Le dispositif d’inéligibilité actuel à l’origine de la décision de la Cour d’Appel de Paris est issu de la loi de 2017 prise en urgence après l’affaire du ministre socialiste CAHUSAC, (Lois pour la confiance dans la vie politique). Il emporte un principe d’inéligibilité de plein droit qui peut être rejeté par le juge sur motivation spéciale lors de sa décision de condamnation. Et la peine d’inéligibilité est exécutoire à titre provisoire de plein droit.

 

Le champ des délits et crimes s’est élargi.

 

Depuis l’introduction du premier dispositif d’inéligibilité pénale en 1996, un très grand nombre d’élus, et parmi eux des chefs de parti ou des candidats déclarés à des hautes fonctions électives, tous bords politiques confondus. Ce n’est donc pas spécifiquement Marine LePen ou le Rassemblement National qui étaient visés, même si on peut s’étonner que le sort du procès LE PEN n’ai pas suivi celui du procès des assistants parlementaires du MoDem, les faits semblant similaires.

 

Quelle porté politique ? Les analystes qui y voient une « victoire » du RN ou une défaite de la justice se trompent. La Cour d’Appel de Paris a rendu une décision de justice, fondée sur les éléments du dossier et non sur une volonté ou un besoin politique. Contrairement à la décision de première instance qui était incompréhensiblement lourde, l’arrêt de la Cour d’appel de Paris préserve à la fois le principe de la sanction (car incontestablement une peine même avec sursis reste une peine et le moindre écart à venir expose à subir les 30 mois d’inéligibilité et les 2 ans de prison suspendus). Et le principe de l’individualisation de la peine. La Cour a jugé que 15 mois et une semaine d’exécution provisoire était une sanction suffisante dans un contexte où l’ensemble des électeurs ont entendu la sanction, et que le débat démocratique méritait, vu l’ancienneté des faits, un choix libre et éclairé des électeurs.

 

Au prononcé de l’arrêt, Mme LePen se retrouvait donc libre de présenter sa candidature, si ce n’est qu’elle l’aurait présenté avec un bracelet électronique qui aurait limité ses déplacements.

 

Mme LE PEN a fait le choix de former un pourvoi en cassation pour contester la décision de culpabilité. C’est une stratégie risquée.

-          Si le pourvoi est rejeté avant la présidentielle, l’effet suspensif du pourvoi n’aura pas purgé l’obligation de porter un bracelet électronique.

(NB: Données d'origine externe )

-- ==== Sys2Proof/Laws/Exec.lean ====
section
/-! SUPPORT. How a meaning answers: the next state of a meaning that changes only the units, and of one that may change the mode machine too. -/

namespace Sys2Proof.Machine

/-- The units as a meaning finds them: the outputs of the command before are gone. -/
def fresh (s : State) : Units := { s.u with out := [] }

theorem onU_next {s : State} {f : Ctl → Units → Units} {x : Units} (h : f s.ctl (fresh s) = x) : onU s f = .next { s with u := x } := by
  subst h; rfl

theorem onU_inj {s t : State} {f : Ctl → Units → Units} (h : onU s f = .next t) : t = { s with u := f s.ctl (fresh s) } := (Host.Outcome.next.inj h).symm

theorem onBoth_inj {s t : State} {f : Ctl → Units → Ctl × Units} (h : onBoth s f = .next t) : t = { s with ctl := (f s.ctl (fresh s)).1, u := (f s.ctl (fresh s)).2 } :=
  (Host.Outcome.next.inj h).symm

theorem onBoth_next {s : State} {f : Ctl → Units → Ctl × Units} {c : Ctl} {x : Units} (h : f s.ctl (fresh s) = (c, x)) :
    onBoth s f = .next { s with ctl := c, u := x } := by
  unfold onBoth
  rw [show f s.ctl { s.u with out := [] } = (c, x) from h]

-          Si le pourvoi est accepté et que l’arrêt est cassé, on retourne à la décision de première instance, qui imposait 5 ans d’inéligibilité, condamnation assortie de l’exécution provisoire.

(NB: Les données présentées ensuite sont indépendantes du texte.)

theorem injectReq_lineWr (u : Units) (p : Nat) (y : Req) (h : hCmd y.hdr = 2) :
    ∃ k ∈ (injectReq u p y).net, k.typ = .lineWr ∧ k.merge = false ∧ k.poison = (hP y.hdr == 1) ∧
      k.data = (if hP y.hdr = 1 then 0 else xtsEncrypt (tabGet u.keys y.keySlot).key (hLla y.hdr) (lineOf y.data)) ∧
      k.src = epCluster (p / 8) ∧ k.dst = epSlice (lineSlice u (y.epoch.getD 0) (hLla y.hdr)) ∧ k.prio = y.prio ∧ k.epoch = y.epoch.getD 0 ∧
      k.lla = hLla y.hdr ∧ k.port = p ∧ k.ord = y.ord := by
  unfold injectReq
  extract_lets cmd cl e s base u1 r ua u2 line u3 pools u4
  have s1 : PumpSteady u u1 := .opt (.refl u) (.freeHdr u p _)
  have n : ¬ (cmd = 1 ∨ cmd = 4) := by omega
  have n3 : ¬ cmd = 3 := by omega
  rw [if_neg n, if_pos (.inl h)]
  have e2 : u2 = u1 := if_neg n3
  obtain ⟨l, hl⟩ := (PumpSteady.freeDataSlots u4 p pools).net
  rw [hl]
  refine ⟨_, List.mem_append_left _ (List.mem_append_right _ (List.mem_singleton_self _)), rfl, rfl, rfl, ?_, rfl, ?_, rfl, rfl, rfl, rfl, rfl⟩
  · simp only [line, e2, keyOf, pumpCore_keys s1.core]
    rfl
  · simp only [e2, lineSlice_core s1.core]
    rfl

theorem injectReq_flush (u : Units) (p : Nat) (y : Req) (h : hCmd y.hdr = 5 ∨ hCmd y.hdr = 6) :
    ∃ k ∈ (injectReq u p y).net, k.typ = .flush ∧ k.src = epCluster (p / 8) ∧ k.dst = (if hCmd y.hdr = 5 then epCore 0 else epCore 2) ∧
      k.prio = y.prio ∧ k.epoch = y.epoch.getD 0 ∧ k.port = p ∧ k.ord = y.ord ∧ k.handle = hCtx y.hdr := by
  unfold injectReq
  extract_lets cmd cl e s base u1 r
  have n : ¬ (cmd = 1 ∨ cmd = 4) := by omega
  have n2 : ¬ (cmd = 2 ∨ cmd = 3 ∧ hP r.hdr = 1) := by omega
  have n3 : ¬ cmd = 3 := by omega
  rw [if_neg n, if_neg n2, if_neg n3]
  exact ⟨_, List.mem_append_right _ (List.mem_singleton_self _), rfl, rfl, rfl, rfl, rfl, rfl, rfl, rfl⟩

/-- `goesThrough` speaks of these parts of the state alone. -/
theorem goesThrough_congr {c : Ctl} {u x : Units} {p : Nat} {h : BitVec 128} (hc : pumpCore { x with pwr := u.pwr } = pumpCore u) (hw : x.pwr.hushing = u.pwr.hushing)
    (hl : (port x p).level = (port u p).level) (hs : (port x p).state = (port u p).state) (hch : x.cache = u.cache) (hf : x.fences = u.fences)
    (ht : x.tickets = u.tickets) (g : goesThrough c u p h) : goesThrough c x p h := by
  have v : x.v = u.v := pumpCore_v (x := { x with pwr := u.pwr }) hc
  have e : x.regs.epoch = u.regs.epoch := pumpCore_regs_epoch (x := { x with pwr := u.pwr }) hc
  have ba : x.regs.bankA = u.regs.bankA := pumpCore_regs_bankA (x := { x with pwr := u.pwr }) hc
  have bb : x.regs.bankB = u.regs.bankB := pumpCore_regs_bankB (x := { x with pwr := u.pwr }) hc
  have bc : x.badCtx = u.badCtx := pumpCore_badCtx (x := { x with pwr := u.pwr }) hc
  have ce : x.ctxEven = u.ctxEven := pumpCore_ctxEven (x := { x with pwr := u.pwr }) hc
  have co : x.ctxOdd = u.ctxOdd := pumpCore_ctxOdd (x := { x with pwr := u.pwr }) hc
  have ks : x.keys = u.keys := pumpCore_keys (x := { x with pwr := u.pwr }) hc
  have sg : x.stg = u.stg := pumpCore_stg (x := { x with pwr := u.pwr }) hc
  have br (n : Nat) (r : Reg) (i j : Nat) : bankReg x n r i j = bankReg u n r i j := by unfold bankReg bankOf; rw [v, ba, bb]
  have inf (f : Fld) (i j : Nat) : inF x f i j = inF u f i j := by unfold inF epF; rw [e, br]
  have pc : portClass x p = portClass u p := inf _ _ _
  have cp (k : Nat) : classPrio x p k = classPrio u p k := by unfold classPrio; rw [inf]
  have bp (k cmd : Nat) : bucketPass x p k cmd = bucketPass u p k cmd := by
    unfold bucketPass bucketUnlimited bucketDepth levelOf
    simp only [hl, hs, e, br]
  have cr (n k : Nat) : ctxRec x n k = ctxRec u n k := by unfold ctxRec; rw [bc, ce, co]
  have lh (n l : Nat) : lineSlice x n l = lineSlice u n l := by unfold lineSlice homeSlice lineHash; rw [br, br, v, sg]
  obtain ⟨g1, g2, g3, g4, g5, g6, g7, g8, g9, g10, g11⟩ := g
  refine ⟨g1, hw.trans g2, g3, g4, ?_, v ▸ g6, ?_, ?_, ?_, ?_, ?_⟩
  · rw [pc, bp]; exact g5
  · unfold cached at *; rw [hch]; exact g7
  · unfold check2 at *; rw [e, cr, v]; exact g8
  · unfold check34 keyUsable at *; rw [e, cr, ks]; exact g9
  · unfold routeFenced reqDest at *; rw [routeRefused_congr v hf, e]; simp only [lh]; exact g10
  · intro id hi
    rw [pc, cp]
    unfold canTake poolFree
    rw [ht]
    refine g11 id ?_
    unfold ticketsNeeded at hi ⊢
    simp only [e, lh] at hi
    exact hi

/-- An accepted header that nothing holds back makes its request ready at once. -/
theorem acceptReq_ready {c : Ctl} {u : Units} {p pool ord : Nat} {h : BitVec 128} (g : goesThrough c u p h) (hn : dataUnits (hCmd h) = 0)
    (h6 : hCmd h ≠ 6) (hq : clusterStill u (p / 8)) (hs : standsAlone (port u p) h ord) :
    ∃ y, OneReady (acceptReq c u p pool ord h) p y ∧ (∀ z ∈ (port (acceptReq c u p pool ord h) p).reqs, z = y ∨ hCtx z.hdr ≠ hCtx h) ∧
      pumpCore (acceptReq c u p pool ord h) = pumpCore u ∧
      (acceptReq c u p pool ord h).tickets = u.tickets ∧ (acceptReq c u p pool ord h).fences = u.fences ∧
      y.hdr = h ∧ y.ord = ord ∧ y.epoch = some u.regs.epoch ∧ y.prio = classPrio u p (portClass u p) ∧
      y.keySlot = cBits (ctxRec u u.regs.epoch (hCtx h)) 7 10 := by
  unfold acceptReq
  extract_lets u1 u2 n r q dup u3 u4 u5
  have q3 : port u3 p = { q with reqs := q.reqs ++ [r], accepted := q.accepted + 1, ingress := .idle } := by
    simp only [u3, port_setPort_same]
    rw [if_pos (show n = 0 from hn)]
  have p2 : u2.ports = u1.ports := by simp [u2]
  have qr : q.reqs = (port u p).reqs := by
    simp only [q]
    unfold port
    rw [p2]
    simp [u1, spendHdr, port, setPort]
  have hq' := hq
  have m5 : u5 = u3 := by
    have hm : headerMalformed h = false := g.2.2.2.1
    have hd : dup = false := by
      simp only [dup, qr, List.any_eq_false]
      intro z hz
      simp [(hs z hz).1]
    have e4 : u4 = u3 := by simp only [u4, hm]; rfl
    simp only [u5, hd, e4]
    rfl
  have hd : dup = false := by
    simp only [dup, qr, List.any_eq_false]
    intro z hz
    simp [(hs z hz).1]
  rw [if_neg (show ¬ 0 < n by simp only [n]; omega), if_neg (by simp [hd]), m5]
  have c3 : pumpCore u3 = pumpCore u := by
    have : pumpCore u2 = pumpCore u1 := by
      obtain ⟨⟨a, b, e⟩, -⟩ := count_only u1 (cPort p 0)
      simp only [u2, e]
      rfl
    exact this
  have g3 : goesThrough c u3 p h := by
    refine goesThrough_congr (u := u) ?_ ?_ ?_ ?_ ?_ ?_ ?_ g
    · have := pumpCore_pwr c3
      rw [show ({ u3 with pwr := u.pwr } : Units) = u3 by rw [← this]]
      exact c3
    · rw [pumpCore_pwr c3]
    · rw [q3]
      simp only [q]; unfold port; rw [p2]; simp [u1, spendHdr, port, setPort]
    · rw [q3]
      simp only [q]; unfold port; rw [p2]; simp [u1, spendHdr, port, setPort]
    · simp [u3, u2, u1]
    · simp [u3, u2, u1]
    · simp [u3, u2, u1]
  obtain ⟨g1, g2, g3', g4, g5, g6, g7, g8, g9, g10, g11⟩ := g3
  obtain ⟨l, hl⟩ := Option.isSome_iff_exists.mp g5
  rw [admitOrWait_runs (pipesStopped_false g1 g2)]
  have rs : (port u3 p).reqs = (port u p).reqs ++ [r] := by rw [q3]; simp [qr]
  have pe : p / 8 * 8 + p % 8 = p := by omega
  have old : ∀ z ∈ (port u p).reqs, z.phase = .data ∨ z.phase = .sent := by
    have := hq (p % 8) (by omega)
    rwa [pe] at this
  obtain ⟨y, hy⟩ := stepAdmit_ready c u3 p r l rfl g4 h6 g3' rfl
    (by
      intro z hz hne
      rw [rs] at hz
      rcases List.mem_append.mp hz with hz | hz
      · rcases old z hz with e | e <;> simp [e]
      · simp only [List.mem_singleton] at hz; exact absurd (by rw [hz]) hne)
    hl g6 g7 g8 g9
  have ry : (port (stepAdmit c u3 p r) p).reqs = (port u p).reqs ++ [y] := by
    rw [hy.reqs, rs, List.map_append, List.map_cons, List.map_nil, if_pos rfl]
    congr 1
    conv => rhs; rw [← List.map_id (port u p).reqs]
    apply List.map_congr_left
    intro z hz
    rw [if_neg (hs z hz).2.2]
    rfl
  have yo : y.ord = ord := hy.same.1
  have e3 : u3.regs.epoch = u.regs.epoch := pumpCore_regs_epoch c3
  refine ⟨y, ⟨⟨(port u p).reqs, [], ry, by simpa using old, fun z hz => by rw [yo]; exact (hs z hz).2.2⟩, hy.phase, ?_⟩, ?_, hy.core.trans c3, ?_, ?_, hy.same.2.1, yo, hy.epoch.trans (by rw [e3]), ?_, ?_⟩
  · intro i hi hne
    rw [hy.other _ hne]
    have : port u3 (p / 8 * 8 + i) = port u (p / 8 * 8 + i) := by
      simp only [u3, port_setPort_other _ _ hne]
      unfold port
      rw [p2]
      exact tabGet_put_other hne _ _
    rw [this]
    exact hq i hi
  · intro z hz
    rw [ry] at hz
    rcases List.mem_append.mp hz with hz | hz
    · exact .inr (hs z hz).2.1
    · exact .inl (by simpa using hz)
  · rw [hy.tickets]; simp [u3, u2, u1]
  · rw [hy.fences]; simp [u3, u2, u1]
  · rw [hy.prio]
    unfold classPrio portClass inF epF bankReg bankOf
    rw [pumpCore_v c3, pumpCore_regs_bankA c3, pumpCore_regs_bankB c3, e3]
  · rw [hy.keySlot, e3]
    unfold ctxRec
    rw [pumpCore_badCtx c3, pumpCore_ctxEven c3, pumpCore_ctxOdd c3]

/-- An order keeps no request back behind requests of other contexts. -/
theorem orderWait_false {u : Units} {p : Nat} {y : Req} (h6 : hCmd y.hdr ≠ 6) (h : ∀ z ∈ (port u p).reqs, z = y ∨ hCtx z.hdr ≠ hCtx y.hdr) :
    orderWait (port u p) y = false := by
  unfold orderWait
  rw [List.any_eq_false]
  intro z hz
  have e1 := List.mem_takeWhile_imp hz
  have e2 : hCtx z.hdr ≠ hCtx y.hdr := by
    rcases h z ((List.takeWhile_sublist _).subset hz) with e | e
    · subst e; simp at e1
    · exact e
  by_cases h5 : hCmd y.hdr = 5
  · simp [h5, e2]
  · simp [h5, h6, ordered, e2]

theorem nPorts_le (v : Variant) : nPorts v ≤ 64 := by cases v <;> decide

theorem lineSlice_lt (u : Units) (e l : Nat) : lineSlice u e l < 16 := by
  unfold lineSlice homeSlice nbits
  split <;> exact Nat.mod_lt _ (by decide)

/-- The tickets a request needs are distinct. -/
theorem ticketsNeeded_nodup (u : Units) (p : Nat) (y : Req) : (ticketsNeeded u p y).Nodup := by
  have h1 := nPorts_le u.v
  have h2 := lineSlice_lt u (y.epoch.getD 0) (hLla y.hdr)
  unfold ticketsNeeded poolId epCluster epSlice epCore
  dsimp only
  generalize lineSlice u (y.epoch.getD 0) (hLla y.hdr) = s at *
  split <;> simp only [List.nodup_cons, List.mem_cons, List.not_mem_nil, or_false, not_or, List.nodup_nil, not_false_iff, and_true] <;> omega

/-- The one ready request of a still cluster, which nothing holds back, goes into transit. -/
theorem OneReady.injects {c : Ctl} {u z : Units} {p : Nat} {w : Req} (one : OneReady z p w) (hp : p < nPorts u.v) (cu : pumpCore z = pumpCore u)
    (ht : z.tickets = u.tickets) (hf : z.fences = u.fences) (we : w.epoch = some u.regs.epoch) (wp : w.prio = classPrio u p (portClass u p))
    (g : goesThrough c u p w.hdr) (h6 : hCmd w.hdr ≠ 6) (h3 : hCmd w.hdr ≠ 3 ∨ hMask w.hdr ≠ 0 ∨ hP w.hdr ≠ 0)
    (hs : ∀ v ∈ (port z p).reqs, v = w ∨ hCtx v.hdr ≠ hCtx w.hdr) :
    ∃ x ts, (∃ l, (Machine.pump c z p).net = (injectReq x p { w with tickets := ts }).net ++ l) ∧ pumpCore x = pumpCore u := by
  obtain ⟨g1, g2, -, -, -, -, -, -, -, g10, g11⟩ := g
  obtain ⟨q, ts, ei, -, ec⟩ := tryInject_sends (c := c) one.find one.phase (orderWait_false h6 hs) h3
    (by
      rw [← g10]
      unfold routeFenced reqDest
      rw [routeRefused_congr (pumpCore_v cu) hf]
      simp only [we, Option.getD_some, lineSlice_core cu])
    (ticketsNeeded_nodup _ _ _)
    (by
      intro id hid
      rw [wp]
      unfold canTake poolFree
      rw [ht]
      refine g11 id ?_
      unfold ticketsNeeded at hid ⊢
      simp only [we, Option.getD_some, lineSlice_core cu] at hid ⊢
      exact hid)
  refine ⟨q, ts, ?_, ec.trans cu⟩
  unfold Machine.pump
  rw [one.pump g1 (by rw [pumpCore_pwr cu]; exact g2), ei]
  exact (PumpSteady.pumpCluster c _ _).net

/-- A header that nothing holds back leaves its port in the same command. -/
theorem headerBeat_injects {c : Ctl} {u : Units} {p pool : Nat} {h : BitVec 128} (hp : p < nPorts u.v) (hk : pool < 4)
    (hd : pdState u (pdCluster (p / 8)) ≠ 0) (h2 : (port u p).state = 2) (hi : (port u p).ingress = .idle)
    (hc : 0 < tabGet (port u p).hdrCred pool) (hh : hcheckOk h = true) (hn : dataUnits (hCmd h) = 0) (h6 : hCmd h ≠ 6)
    (g : goesThrough c u p h) (hq : clusterStill u (p / 8)) (hs : standsAlone (port u p) h (port u p).next) :
    ∃ x y, (∃ l, (headerBeat c u p pool h).net = (injectReq x p y).net ++ l) ∧ pumpCore x = pumpCore u ∧ y.hdr = h ∧
      y.ord = (port u p).next ∧ y.epoch = some u.regs.epoch ∧ y.prio = classPrio u p (portClass u p) ∧
      y.keySlot = cBits (ctxRec u u.regs.epoch (hCtx h)) 7 10 := by
  unfold headerBeat
  have hms : makeShort c u p = u := by simp [makeShort, hi]
  rw [if_neg (by omega), if_neg (by simp [h2]), hms]
  extract_lets u0 q ord u1 u2
  have e2 : u2 = acceptReq c u1 p pool ord h := by
    simp only [u2]
    rw [if_neg (show ¬ tabGet (port u p).hdrCred pool = 0 by omega), if_neg (by simp [hh]),
      if_neg (show ¬ tabGet (port u p).dataCred pool < dataUnits (hCmd h) by rw [hn]; omega)]
  have q1 : port u1 p = { q with next := (ord + 1) % 65536 } := port_setPort_same _ _ _
  have g1 : goesThrough c u1 p h := goesThrough_congr (u := u) rfl rfl (by rw [q1]) (by rw [q1]) rfl rfl rfl g
  have still1 : clusterStill u1 (p / 8) := by
    intro i hi r hr
    by_cases e : p / 8 * 8 + i = p
    · rw [e, q1] at hr
      exact hq i hi r (by rw [e]; exact hr)
    · simp only [u1, port_setPort_other _ _ e] at hr
      exact hq i hi r hr
  obtain ⟨y, oy, ya, yb, yc, yd, ye, yf, yg, yh, yi⟩ := acceptReq_ready (pool := pool) (ord := ord) g1 hn h6 still1 (by rw [q1]; exact hs)
  rw [← e2] at oy ya yb yc yd
  have cu : pumpCore u2 = pumpCore u := yb
  obtain ⟨x, ts, el, ec⟩ := oy.injects (c := c) hp cu yc yd yg yh (by rw [ye]; exact g) (by rw [ye]; exact h6)
    (.inl (by intro e; rw [ye] at e; rw [e] at hn; cases hn)) (by rw [ye]; exact ya)
  exact ⟨x, { y with tickets := ts }, el, ec, ye, yf, yg, yh, yi⟩

/-- A request in the middle of its port's list, found by its ordinal. -/
theorem findReq_mid {u : Units} {p : Nat} {A B : List Req} {r : Req} (h : (port u p).reqs = A ++ r :: B) (hA : ∀ z ∈ A, z.ord ≠ r.ord) :
    findReq u p r.ord = some r := by
  unfold findReq
  rw [h, List.find?_append, List.find?_eq_none.mpr (by simpa using hA)]
  simp

theorem map_mid {A B : List Req} {r y : Req} (hAB : ∀ z ∈ A ++ B, z.ord ≠ r.ord) :
    ((A ++ r :: B).map fun z => if z.ord = r.ord then y else z) = A ++ y :: B := by
  have g (l : List Req) (hl : ∀ z ∈ l, z.ord ≠ r.ord) : (l.map fun z => if z.ord = r.ord then y else z) = l := by
    conv => rhs; rw [← List.map_id l]
    apply List.map_congr_left
    intro z hz
    rw [if_neg (hl z hz)]
    rfl
  rw [List.map_append, List.map_cons, if_pos rfl, g A fun z hz => hAB z (List.mem_append_left _ hz), g B fun z hz => hAB z (List.mem_append_right _ hz)]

-          Reste à savoir si le parquet va faire un pourvoi incident pour étendre le recours à l’ensemble de la décision.

L’affaire n’est donc pas finie de ce côté, pas plus que du côté de l’inéligibilité de Nicolas Sarkozi qui est portée à présent devant la Cour Européenne des Droits de l’Homme.

 

A suivre donc. Avec passion. Mais avec modération. Car le citoyen que je suis se rappelle qu’il fut un temps où les politiciens seulement soupçonnés d’irrégularité se déportaient spontanément, sans parler de la violence du châtiment du droit romain qui pouvait aller jusqu’à l’exil forcé, la confiscation des biens, voire la perte de la citoyenneté romaine, si ce n’est la mise à mort ! L’idée même qu’un candidat à une fonction publique, élective ou non, qui a été frappé d’une condamnation pénale globalement infâmante puisse néanmoins se maintenir candidat ou rester en poste pose une autre question à la démocratie : Celle de savoir quelle sorte d’homme politique la société souhaite. On sait déjà que la compétence n’est plus de mise. Peut-on encore opter pour l’honorabilité ?

On est bien loin de cet adage politique « La femme de César ne doit pas être soupçonnée ».